Note: The CLI will automatically prompt to install missing dependencies when you try to use features that require them.

Basic Usage

# Explore available models
cognicli --list llama

# Get detailed model information
cognicli --info microsoft/DialoGPT-medium

# Load and chat with a model
cognicli --model microsoft/DialoGPT-medium --chat

# Generate a single response
cognicli --model gpt2 --generate "The future of AI is"

# Use GGUF model with specific quantization
cognicli --model TheBloke/Llama-2-7B-Chat-GGUF --gguf-file llama-2-7b-chat.q4_0.gguf --chat

📖 Comprehensive Usage Guide

Model Management

# List trending models
cognicli --list

# Filter models by name
cognicli --list "code"

# Get model details
cognicli --info codellama/CodeLlama-7b-Python-hf

# Browse model files and GGUF variants
cognicli --files TheBloke/CodeLlama-7B-Python-GGUF

Precision & Quantization

# BitsAndBytes 4-bit quantization for Transformers models
cognicli --model microsoft/DialoGPT-large --type q4 --chat

# BitsAndBytes 8-bit quantization
cognicli --model microsoft/DialoGPT-large --type q8 --generate "Hello world"

# Mixed precision training
cognicli --model gpt2 --type bf16 --generate "High performance generation"
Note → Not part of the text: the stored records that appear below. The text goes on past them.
-- ==== Sys2Proof/Laws/KeptBatch.lean ====
section
/-! SUPPORT. Laws/KeptBatch.lean: each operation of Machine/Batch.lean keeps the queue and the invariant. -/
namespace Sys2Proof.Machine

theorem State.takeJob_kept {qu : List Instr} {F : Nat} {o : State} {s : State} {stamp : Nat} {j : Job} (hF : 0x10d02000246f9 ||| F = F) (hk : State.Kept qu F o s) : State.Kept qu F o (State.takeJob s stamp j) := by
  unfold State.takeJob
  split
  · with_reducible assumption
  · with_reducible assumption
  · with_reducible assumption
  · refine State.takeHeld_kept (sub_of hF rfl) ?_
    with_reducible assumption
  · refine State.lightCommand_kept (sub_of hF rfl) ?_
    with_reducible assumption
  · refine State.takeWakeLatency_kept (sub_of hF rfl) ?_
    with_reducible assumption
  · refine State.kept_ite (fun _ => ?_) (fun _ => ?_)
    · refine State.gotSliceReq_kept (sub_of hF rfl) ?_
      with_reducible assumption
    · refine State.kept_ite (fun _ => ?_) (fun _ => ?_)
      · refine State.gotPlanReq_kept (sub_of hF rfl) ?_
        with_reducible assumption
      · refine State.kept_ite (fun _ => ?_) (fun _ => ?_)
        · refine State.gotPlanOffer_kept (sub_of hF rfl) ?_
          with_reducible assumption
        · refine State.kept_ite (fun _ => ?_) (fun _ => ?_)
          · refine State.gotPlanCommit_kept (sub_of hF rfl) ?_
            with_reducible assumption
          · refine State.kept_ite (fun _ => ?_) (fun _ => ?_)
            · refine State.gotPlanReady_kept (sub_of hF rfl) ?_
              with_reducible assumption
            · with_reducible assumption

theorem State.publishJob_kept {qu : List Instr} {F : Nat} {o : State} {s : State} {j : Job} (hF : 0x10d5200025ff9 ||| F = F) (hk : State.Kept qu F o s) : State.Kept qu F o (State.publishJob s j) := by
  unfold State.publishJob
  split
  · with_reducible assumption
  · with_reducible assumption
  · with_reducible assumption
  · refine State.publishCheck_kept (sub_of hF rfl) ?_
    with_reducible assumption
  · refine State.publishVerdict_kept (sub_of hF rfl) ?_
    with_reducible assumption
  · refine State.publishAnswer_kept (sub_of hF rfl) ?_
    with_reducible assumption
  · refine State.kept_ite (fun _ => ?_) (fun _ => ?_)
    · refine State.gotPlanOrder_kept (sub_of hF rfl) ?_
      with_reducible assumption
    · with_reducible assumption

theorem State.publishBatch_kept {qu : List Instr} {F : Nat} {o : State} {s : State} {id : StageId} (hF : 0x10d5200025ff9 ||| F = F) (hk : State.Kept qu F o s) : State.Kept qu F o (State.publishBatch s id) := by
  unfold State.publishBatch
  extract_lets +onlyGivenNames v80
  clear_value v80
  extract_lets +onlyGivenNames v79
  have hv79 : State.Kept qu F o v79 := by
    unfold v79
    refine State.onStage_kept (sub_of hF rfl) ?_
    with_reducible assumption
  clear_value v79
  extract_lets +onlyGivenNames v78
  have hv78 : State.Kept qu F o v78 := by
    unfold v78
    refine State.kept_foldl ?_ ?_
    · with_reducible assumption
    · intro s76 x75 h74
      refine State.publishJob_kept (sub_of hF rfl) ?_
      with_reducible assumption
  clear_value v78
  split
  · refine State.admitNext_kept (sub_of hF rfl) ?_
    with_reducible assumption
  · refine State.kept_ite (fun _ => ?_) (fun _ => ?_)
    · refine State.admitPlans_kept (sub_of hF rfl) ?_
      refine State.settlePlans_kept (sub_of hF rfl) ?_
      with_reducible assumption
    · with_reducible assumption
  · with_reducible assumption

theorem State.takeBatch_kept {qu : List Instr} {F : Nat} {o : State} {s : State} {id : StageId} (hF : 0x10d42000247f9 ||| F = F) (hk : State.Kept qu F o s) : State.Kept qu F o (State.takeBatch s id) := by
  unfold State.takeBatch
  extract_lets +onlyGivenNames v80
  clear_value v80
  extract_lets +onlyGivenNames v79
  have hv79 : State.Kept qu F o v79 := by
    unfold v79
    refine State.onStage_kept (sub_of hF rfl) ?_
    with_reducible assumption
  clear_value v79
  extract_lets +onlyGivenNames v78
  have hv78 : State.Kept qu F o v78 := by
    unfold v78
    refine State.kept_foldl ?_ ?_
    · with_reducible assumption
    · intro s76 x75 h74
      refine State.takeJob_kept (sub_of hF rfl) ?_
      with_reducible assumption
  clear_value v78
  split
  · refine State.admitNext_kept (sub_of hF rfl) ?_
    with_reducible assumption
  · with_reducible assumption

end Sys2Proof.Machine
end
# GGUF quantization (automatic detection)
cognicli --model TheBloke/Llama-2-7B-GGUF --type q4 --chat

Interactive Chat

# Start chat mode
cognicli --model microsoft/DialoGPT-medium --chat

# Chat with custom settings
cognicli --model gpt2 --type bf16 --temperature 0.8 --no-think --chat

Benchmarking

# Basic benchmark
cognicli --model gpt2 --benchmark

# Save results to JSON
cognicli --model gpt2 --benchmark --json --save-benchmark results.json

# Custom benchmark prompt
cognicli --model gpt2 --benchmark --generate "Custom benchmark prompt"

GGUF Models

# Auto-select GGUF file
cognicli --model TheBloke/Llama-2-7B-GGUF --chat

# Specify exact GGUF file
cognicli --model TheBloke/Llama-2-7B-GGUF --gguf-file llama-2-7b.q4_0.gguf --chat

# List available GGUF files
cognicli --files TheBloke/Llama-2-7B-GGUF

🛠️ Advanced Configuration

Quantization Options

CogniCLI supports multiple quantization backends:

  • BitsAndBytes (for Transformers models):

    • --type q4: 4-bit NF4 quantization with double quantization
    • --type q8: 8-bit quantization with CPU offloading
    • Automatic GPU memory optimization
    • Works with any Transformers-compatible model
  • GGUF (for llama.cpp models):

    • --type q4: Native GGUF 4-bit quantization
    • --type q8: Native GGUF 8-bit quantization
    • CPU and GPU acceleration support
    • Optimized for inference speed
# Compare quantization methods
cognicli --model microsoft/DialoGPT-medium --type q4 --benchmark  # BitsAndBytes
cognicli --model TheBloke/DialoGPT-medium-GGUF --type q4 --benchmark  # GGUF

Environment Variables

# Set cache directory
export COGNICLI_CACHE_DIR="/path/to/cache"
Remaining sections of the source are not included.